Mit 5.000 Schutzhelmen hat es angefangen. Nun darf die Ukraine mit deutschen Waffen Russland beschießen. Wieder zu wenig, zu spät, finden viele, die unseren Kolumnisten wohl für einen Hasenfuß hielten.

Gut möglich, dass sich die beiden sogar persönlich kennen: Der eine über Jahrzehnte eine namhafte publizistische Stimme in der Außenpolitik, der andere einer der ranghöchsten deutschen Militärs der vergangenen Jahre, sowohl in der Bundeswehr als auch bei der Nato, immer an der Nahtstelle zur Politik.

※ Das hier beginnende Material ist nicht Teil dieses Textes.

-- ==== Sys2Proof/Machine/IndexMemoryTimers.lean ====
section
/-! DEFINITION. Index register, memory transfers and timers (`45_index_memory_timers.md`). -/

namespace Sys2Proof.Machine

/-- `LD I, nnn` (`45_index_memory_timers.md` R160). -/
def execLdI (nnn : Word) (s : State) : Result := .next (s.setI nnn).advance

/-- `ADD I, Vx`: wraps at 16 bits, writes no flag (`45_index_memory_timers.md` R161). -/
def execAddI (x : Reg) (s : State) : Result := .next (s.setI (s.i + (s.reg x).setWidth 16)).advance

/-- `LD F, Vx`: the low 4 bits of Vx select the digit (`45_index_memory_timers.md` R162). -/
def execLdF (x : Reg) (s : State) : Result := .next (s.setI (glyphAddr (lowNibble (s.reg x)))).advance

/-- `LD B, Vx`: hundreds, tens, ones at I, I + 1, I + 2 (`45_index_memory_timers.md` R163). -/
def execLdB (x : Reg) (s : State) : Result :=
  if s.reaches 2 then .next (s.storeBytes (s.ea 0) (decimalDigits (s.reg x))).advance
  else .next (s.raiseAt .outOfBounds (.ldB x))

/-- `LD [I], Vx`: V0 to Vx at I to I + x; I is unchanged (`45_index_memory_timers.md` R164). -/
def execLdMemVx (x : Reg) (s : State) : Result :=
  if s.reaches x then .next (s.storeBytes (s.ea 0) ((regsUpTo x).map s.reg)).advance
  else .next (s.raiseAt .outOfBounds (.ldMemVx x))

/-- Load registers from I plus their number, one after the other. -/
def State.loadRegs (s : State) (rs : List Reg) : State :=
  rs.foldl (fun t r => t.setReg r (t.readByte (t.ea r))) s

/-- `LD Vx, [I]`: V0 to Vx from I to I + x; I is unchanged (`45_index_memory_timers.md` R165). -/
def execLdVxMem (x : Reg) (s : State) : Result :=
  if s.reaches x then .next (s.loadRegs (regsUpTo x)).advance
  else .next (s.raiseAt .outOfBounds (.ldVxMem x))

/-- `LD Vx, DT` (`45_index_memory_timers.md` R166). -/
def execLdVxDt (x : Reg) (s : State) : Result := .next (s.setReg x s.dt).advance

/-- `LD DT, Vx` (`45_index_memory_timers.md` R167). -/
def execLdDtVx (x : Reg) (s : State) : Result := .next (s.setDt (s.reg x)).advance

/-- `LD ST, Vx` (`45_index_memory_timers.md` R168). -/
def execLdStVx (x : Reg) (s : State) : Result := .next (s.setSt (s.reg x)).advance

end Sys2Proof.Machine
end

Jedenfalls haben der Kollege Richard Herzinger und der frühere Generalsinspekteur der Bundeswehr, Harald Kujat, dieser Tage bei LinkedIn meine Aufmerksamkeit erregt. Beide nahmen Bezug auf eine abermalige Erweiterung der Kampfzone im Verteidigungskrieg der Ukraine gegen den Aggressor Russland. Abweichend von der bisherigen strikten Linie, hatten sich erst US-Präsident Joe Biden und dann auch der deutsche Bundeskanzler Olaf Scholz dafür ausgesprochen, dass die Ukraine nun auch Waffen von Nato-Staaten, also den USA und Deutschland, dafür einsetzen darf, Ziele auf russischem Gebiet zu beschießen.

Christoph Schwennicke
(Quelle: Reinaldo Coddou H.)

Zur Person

Christoph Schwennicke ist Politikchef und Mitglied der Chefredaktion von t-online. Seit fast 30 Jahren begleitet, beobachtet und analysiert er das politische Geschehen in Berlin, zuvor in Bonn. Für die "Süddeutsche Zeitung", den "Spiegel" und das Politmagazin "Cicero", dessen Chefredakteur und Verleger er über viele Jahre war.

Es ist ein abermalig großer Schritt vor allem Deutschlands, dessen Unterstützung, wir erinnern uns alle, seinerzeit mit 5.000 Stahlhelmen begann. Interessant bei den beiden sachkundigen Antipoden Herzinger und Kujat ist, dass sie bei fast gleichem Befund der Lage zu einer komplett anderen Schlussfolgerung kommen.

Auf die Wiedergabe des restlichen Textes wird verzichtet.